The single, most frequently utilized tax deduction involves home mortgage interest and loan expenses. To the average buyer of rent to own homes, this deduction typically will also represent the largest dollar amount of all deductions available. This makes owning their home an even better value than renting. And that's a big reason why smart buyers are using home lease options and rent to own housing agreements to work toward their home purchase.
As a renter, 100% of every month's rent payment is a standard living expense. No tax deductions are allowed for money spent on rent. On a qualified home mortgage loan, however, the interest paid on the loan can be claimed by tax payers and ultimately reduce their taxable income substantially. Qualified mortgage interest paid each year can be hundreds, thousands, tens of thousands of dollars!

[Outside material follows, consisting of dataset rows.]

/-! ## `enterAt` -/

@[simp] theorem State.enterAt_ac (a : Addr) : (s.enterAt a).ac = s.ac := rfl
@[simp] theorem State.enterAt_mq (a : Addr) : (s.enterAt a).mq = s.mq := rfl
@[simp] theorem State.enterAt_si (a : Addr) : (s.enterAt a).si = s.si := rfl
@[simp] theorem State.enterAt_xr (a : Addr) : (s.enterAt a).xr = s.xr := rfl
@[simp] theorem State.enterAt_il (a : Addr) : (s.enterAt a).il = s.il := rfl
@[simp] theorem State.enterAt_ov (a : Addr) : (s.enterAt a).ov = s.ov := rfl
@[simp] theorem State.enterAt_ixh (a : Addr) : (s.enterAt a).ixh = s.ixh := rfl
@[simp] theorem State.enterAt_ixl (a : Addr) : (s.enterAt a).ixl = s.ixl := rfl
@[simp] theorem State.enterAt_ixe (a : Addr) : (s.enterAt a).ixe = s.ixe := rfl
@[simp] theorem State.enterAt_lights (a : Addr) : (s.enterAt a).lights = s.lights := rfl
@[simp] theorem State.enterAt_keys (a : Addr) : (s.enterAt a).keys = s.keys := rfl
@[simp] theorem State.enterAt_switches (a : Addr) : (s.enterAt a).switches = s.switches := rfl
@[simp] theorem State.enterAt_halted (a : Addr) : (s.enterAt a).halted = s.halted := rfl
@[simp] theorem State.enterAt_hpr (a : Addr) : (s.enterAt a).hpr = s.hpr := rfl
@[simp] theorem State.enterAt_lpr (a : Addr) : (s.enterAt a).lpr = s.lpr := rfl
@[simp] theorem State.enterAt_car (a : Addr) : (s.enterAt a).car = s.car := rfl
@[simp] theorem State.enterAt_cti (a : Addr) : (s.enterAt a).cti = s.cti := rfl
@[simp] theorem State.enterAt_ictMask (a : Addr) : (s.enterAt a).ictMask = s.ictMask := rfl
@[simp] theorem State.enterAt_channels (a : Addr) : (s.enterAt a).channels = s.channels := rfl
@[simp] theorem State.enterAt_mem (a : Addr) : (s.enterAt a).mem = s.mem := rfl
@[simp] theorem State.enterAt_acting (a : Addr) : (s.enterAt a).acting = s.acting := rfl
@[simp] theorem State.enterAt_script (a : Addr) : (s.enterAt a).script = s.script := rfl
@[simp] theorem State.enterAt_outbox (a : Addr) : (s.enterAt a).outbox = s.outbox := rfl
@[simp] theorem State.enterAt_tick (a : Addr) : (s.enterAt a).tick = s.tick := rfl
@[simp] theorem State.enterAt_inside (a : Addr) : (s.enterAt a).inside = s.inside := rfl

/-! ## `handOver` -/

@[simp] theorem State.handOver_ac (ch : ChannelId) : (s.handOver ch).ac = s.ac := rfl
@[simp] theorem State.handOver_mq (ch : ChannelId) : (s.handOver ch).mq = s.mq := rfl
@[simp] theorem State.handOver_si (ch : ChannelId) : (s.handOver ch).si = s.si := rfl
@[simp] theorem State.handOver_xr (ch : ChannelId) : (s.handOver ch).xr = s.xr := rfl
@[simp] theorem State.handOver_pc (ch : ChannelId) : (s.handOver ch).pc = s.pc := rfl
@[simp] theorem State.handOver_il (ch : ChannelId) : (s.handOver ch).il = s.il := rfl
@[simp] theorem State.handOver_ov (ch : ChannelId) : (s.handOver ch).ov = s.ov := rfl
@[simp] theorem State.handOver_ixh (ch : ChannelId) : (s.handOver ch).ixh = s.ixh := rfl
@[simp] theorem State.handOver_ixl (ch : ChannelId) : (s.handOver ch).ixl = s.ixl := rfl
@[simp] theorem State.handOver_ixe (ch : ChannelId) : (s.handOver ch).ixe = s.ixe := rfl
@[simp] theorem State.handOver_lights (ch : ChannelId) : (s.handOver ch).lights = s.lights := rfl
@[simp] theorem State.handOver_keys (ch : ChannelId) : (s.handOver ch).keys = s.keys := rfl
@[simp] theorem State.handOver_switches (ch : ChannelId) : (s.handOver ch).switches = s.switches := rfl
@[simp] theorem State.handOver_compat (ch : ChannelId) : (s.handOver ch).compat = s.compat := rfl
@[simp] theorem State.handOver_problem (ch : ChannelId) : (s.handOver ch).problem = s.problem := rfl
@[simp] theorem State.handOver_ttrap (ch : ChannelId) : (s.handOver ch).ttrap = s.ttrap := rfl
@[simp] theorem State.handOver_halted (ch : ChannelId) : (s.handOver ch).halted = s.halted := rfl
@[simp] theorem State.handOver_hpr (ch : ChannelId) : (s.handOver ch).hpr = s.hpr := rfl
@[simp] theorem State.handOver_lpr (ch : ChannelId) : (s.handOver ch).lpr = s.lpr := rfl
@[simp] theorem State.handOver_car (ch : ChannelId) : (s.handOver ch).car = s.car := rfl
@[simp] theorem State.handOver_cti (ch : ChannelId) : (s.handOver ch).cti = s.cti := rfl
@[simp] theorem State.handOver_ictMask (ch : ChannelId) : (s.handOver ch).ictMask = s.ictMask := rfl
@[simp] theorem State.handOver_mem (ch : ChannelId) : (s.handOver ch).mem = s.mem := rfl
@[simp] theorem State.handOver_acting (ch : ChannelId) : (s.handOver ch).acting = s.acting := rfl
@[simp] theorem State.handOver_script (ch : ChannelId) : (s.handOver ch).script = s.script := rfl
@[simp] theorem State.handOver_outbox (ch : ChannelId) : (s.handOver ch).outbox = s.outbox := rfl
@[simp] theorem State.handOver_tick (ch : ChannelId) : (s.handOver ch).tick = s.tick := rfl
@[simp] theorem State.handOver_inside (ch : ChannelId) : (s.handOver ch).inside = s.inside := rfl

Say you're interested in rent to own housing that includes a rent to own house or a rent to own condo for your main residence. Once you finish your lease period, purchase your rent to own home and pay mortgage interest, is there a limit on the type of home you can use for a mortgage deduction? The answer is found on the IRS website, where they define the mortgage interest deduction to cover your main home this way: 'Your main home is where you live most of the time. It can be a house, cooperative apartment, condominium, mobile home, house trailer, or houseboat that has sleeping, cooking and toilet facilities.' That's a pretty wide selection of domiciles to benefit from this interest deduction!
Getting started in a home under a lease with an option to buy is the first step toward potentially saving thousands of dollars in tax deductions, year in and year out.
*Information in this article is considered informational and not tax advice. Consult IRS publications, a professional tax advisor or financial representative to understand your personal income tax situation and applicable income tax deductions.